- MN 223 highlighted in red

Route information
- Maintained by MnDOT
- Length: 7.643 mi (12.300 km)
- Existed: July 1, 1949–present

Major junctions
- West end: MN 92 / CSAH 18 in Holst Township
- East end: CSAH 10 in Leonard

Location
- Country: United States
- State: Minnesota
- Counties: Clearwater

Highway system
- Minnesota Trunk Highway System; Interstate; US; State; Legislative; Scenic;
| ← MN 222 |  | → MN 225 |

= Minnesota State Highway 223 =

State highway in Minnesota, United States

Minnesota State Highway 223 (MN 223) is a 7.643 mi highway in northwest Minnesota, which runs from its intersection with State Highway 92 in Holst Township of Clearwater County and continues east to its eastern terminus at its intersection with Clearwater County State-Aid Highway 10 in Leonard. It is also signed as Leonard Road.

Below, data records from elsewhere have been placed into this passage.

/-- An accepted index edge (R95); the servo's index search sees it too (R348). Log entry 215 (DESIGN CHOICE). -/
def Dev.indexEdge (d : Dev) (n : Fin 4) (t : Nat) : Dev :=
  if !d.funcOn (.q n) then d
  else
    let count := d.rdS F.WT_Qn_COUNT_COUNT n
    let mode := d.rd F.WT_Qn_CFG_IDX_MODE n
    if mode = 1 ∨ (mode = 2 ∧ d.on F.WT_Qn_CFG_IDX_ARM n) then
      let d := d.setQuad n fun q => { q with index := some (t, q.total) }
      let d := (d.wrS F.WT_Qn_IDX_LATCH n count).wr F.WT_Qn_IDXTIME_STAMP n t
      let d := d.wr F.WT_Qn_COUNT_COUNT n 0
      if mode = 2 then (d.wrB F.WT_Qn_CFG_IDX_ARM n false).raise .secure 0x0C0A [] else d
    else d

/-- A write to WT_SCALE takes effect only in STILL (R96); D counts in the new SCALE (R102). -/
def Dev.wWtScale (d : Dev) (val mask : Nat) : Dev :=
  if d.webState = 0 then (d.store R.WT_SCALE 0 val mask).showDebt else d.wr F.WT_STAT_SCALE_REFUSED 0 1

/-! ### The observer -/

/-- Position after dt ns. Log entry 214 (DESIGN CHOICE). -/
def posAt (x v a dt : Int) : Int := x + v * dt / 10 ^ 9 + a * dt * dt / (2 * 10 ^ 18)

/-- Log entry 214 (DESIGN CHOICE). -/
def velAt (v a dt : Int) : Int := v + a * dt / 10 ^ 9

/-- R98 at boundary tk, with a measurement (te, pm) or with none. Log entry 214 (DESIGN CHOICE). -/
def Dev.observe (d : Dev) (meas : Option (Nat × Int)) (tk : Nat) : Dev :=
  let w := d.web
  let (x, v, a, ts) := match meas with
    | none => (w.x, w.v, w.a, w.ts)
    | some (te, pm) =>
      let τ : Int := (te : Int) - w.ts
      let xp := posAt w.x w.v w.a τ
      let vp := velAt w.v w.a τ
      let e := pm - xp
      (xp + (d.rd F.WT_GAIN_ALPHA : Int) * e / 2 ^ 16,
        vp + (d.rd F.WT_GAIN_BETA : Int) * e * 10 ^ 9 / (2 ^ 16 * 4000),
        w.a + 2 * (d.rd F.WT_GAIN_GAMMA : Int) * e * 10 ^ 18 / (2 ^ 16 * 16000000), te)
  let dt : Int := (tk : Int) - ts
  { d with web.x := posAt x v a dt, web.v := velAt v a dt, web.a := a, web.ts := tk }

/-- One edge in STILL or SETTLING (R100): the first and second place the observer; a later one is the beat's measurement. -/
def Dev.settleEdge (d : Dev) (e : Nat × Int) : Option (Nat × Int) × Dev :=
  let n := d.web.count + 1
  let d := { d with web.count := n }
  if n = 1 then
    (none, { d with web.x := e.2, web.v := 0, web.a := 0, web.ts := e.1, web.first := e }.setWebState 1)
  else if n = 2 then
    (none, { d with
      web.x := e.2
      web.v := (e.2 - d.web.first.2) * 10 ^ 9 / max 1 ((e.1 : Int) - d.web.first.1)
      web.a := 0
      web.ts := e.1 })
  else (some e, d)

/-- What WT_POS, WT_SPEED, WT_ACCEL and DIR show (R98, R99), and the values kept for a cue (R107). -/
def Dev.showObserver (d : Dev) (tk : Nat) : Dev :=
  let w := d.web
  let d := (d.wrS F.WT_POS_POS 0 (w.x / 2 ^ 16)).wrS F.WT_SPEED_SPEED 0 (w.v / 2 ^ 16)
  let d := d.wrS F.WT_ACCEL_ACCEL 0 (w.a / 2 ^ 16)
  let d := if 0 < w.v then d.wr F.WT_STAT_DIR 0 1 else if w.v < 0 then d.wr F.WT_STAT_DIR 0 0 else d
  { d with web.snaps := (⟨tk, d.tmb.beats, w.x, w.v, w.a⟩ :: w.snaps).take 2 }

/-- The observer at an opening boundary tk (R98, R100, R101). The first two edges after STILL are processed one by one, even where the
eighth has come in the same beat. -/
def Dev.observer (d : Dev) (tk : Nat) : Dev :=
  if !d.web.started then d
  else
    let edges := d.web.edges
    let d := { d with web.edges := [] }
    let st := d.webState
    let d :=
      if st = 2 ∧ 2 ≤ d.web.count then d.observe edges.getLast? tk
      else if st = 3 then d.observe none tk
      else
        let (meas, d) := edges.foldl (fun r e =>
          let (m, d) := r.2.settleEdge e
          ((if m.isSome then m else r.1), d)) (none, d)
        let d := if d.webState = 1 ∧ 8 ≤ d.web.count then d.setWebState 2 else d
        if d.webState = 0 then { d with web.ts := tk } else d.observe meas tk
    d.showObserver tk

/-- No legal edge for STILL_T: STILL from the coming boundary on (R100). -/
def Dev.standstill (d : Dev) : Dev :=
  if (d.webState = 1 ∨ d.webState = 2) ∧ d.web.edges.isEmpty ∧
      d.web.lastEdge + d.rd F.WT_LIMITS_STILL_T * 1000 ≤ d.boundary then
    let d := { d with web.x := d.web.lastPm, web.v := 0, web.a := 0, web.count := 0 }.setWebState 0
    d.raiseAt .secure 0x0C09 (d.boundary / 4000) []
  else d

/-- The eighth legal edge since STILL: TRACKING at that edge (R100). -/
def Dev.settled (d : Dev) : Dev := if d.webState = 1 ∧ 8 ≤ d.web.count + d.web.edges.length then d.setWebState 2 else d

/-- Recovery from COASTING, tested at the opening boundary, with its re-base (R100). -/
def Dev.recovered (d : Dev) : Dev :=
  let tk := d.tmb.openT
  let since := tk - 1000000
  let n := (d.web.coastEdges.filter fun t => decide (since ≤ t) && decide (t < tk)).length
  if d.webState = 3 ∧ d.web.lastQerr < since ∧ 16 ≤ n then
    let xe := posAt d.web.x d.web.v d.web.a ((d.web.lastEdge : Int) - d.web.ts)
    let shift := xe - d.web.lastPm
    let d := { d with
      web.pm := d.web.pm + shift
      web.hw := d.web.hw + shift
      web.lastPm := xe
      web.edges := d.web.edges.map fun (t, p) => (t, p + shift)
      web.coastEdges := []
      web.count := max 8 d.web.count }
    (d.setWebState 2).raise .secure 0x0C04 []
  else d

/-- The coasting count reaches COAST_MAX (R101). Log entry 49 (DEDUCED). -/
def Dev.coastExhausted (d : Dev) : Dev :=
  if d.webState = 3 ∧ d.pageRuns ∧ (d.rd F.WT_LIMITS_COAST_MAX : Int) ≤ (d.web.x - d.web.coastX) / 2 ^ 32 then d.exhaust else d

/-- D has risen above REV_LIMIT (R102). -/
def Dev.reversed (d : Dev) : Dev :=
  if d.web.revDue then
    ({ d with web.revDue := false }.raise .secure 0x0C02 [(4, d.rd F.WT_DEBT_D)]).suspend 1
  else d

/-! ### Crossings -/

/-- The scaled position q quarter-ns after the boundary: 32 x 10^18 times 2^-32 lines. -/
def posQ (x v a : Int) (q : Int) : Int := 32 * 10 ^ 18 * x + 8 * 10 ^ 9 * v * q + a * q * q

/-- The largest q below 2^n + base at which the position has not passed the scaled target, within lim. -/
def searchQ (x v a target : Int) (lim : Nat) : Nat → Nat → Nat
  | 0, base => base
  | n + 1, base =>
    let q := base + 2 ^ n
    if q ≤ lim ∧ posQ x v a q ≤ target then searchQ x v a target lim n q else searchQ x v a target lim n base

MN 223 passes through Holst Township, Dudley Township, and Leonard.

==Route description==
Highway 223 serves as an east-west connector route in northwest Minnesota. It connects State Highway 92 with the town of Leonard.

The route is legally defined as Route 223 in the Minnesota Statutes.

==History==
Highway 223 was authorized on July 1, 1949.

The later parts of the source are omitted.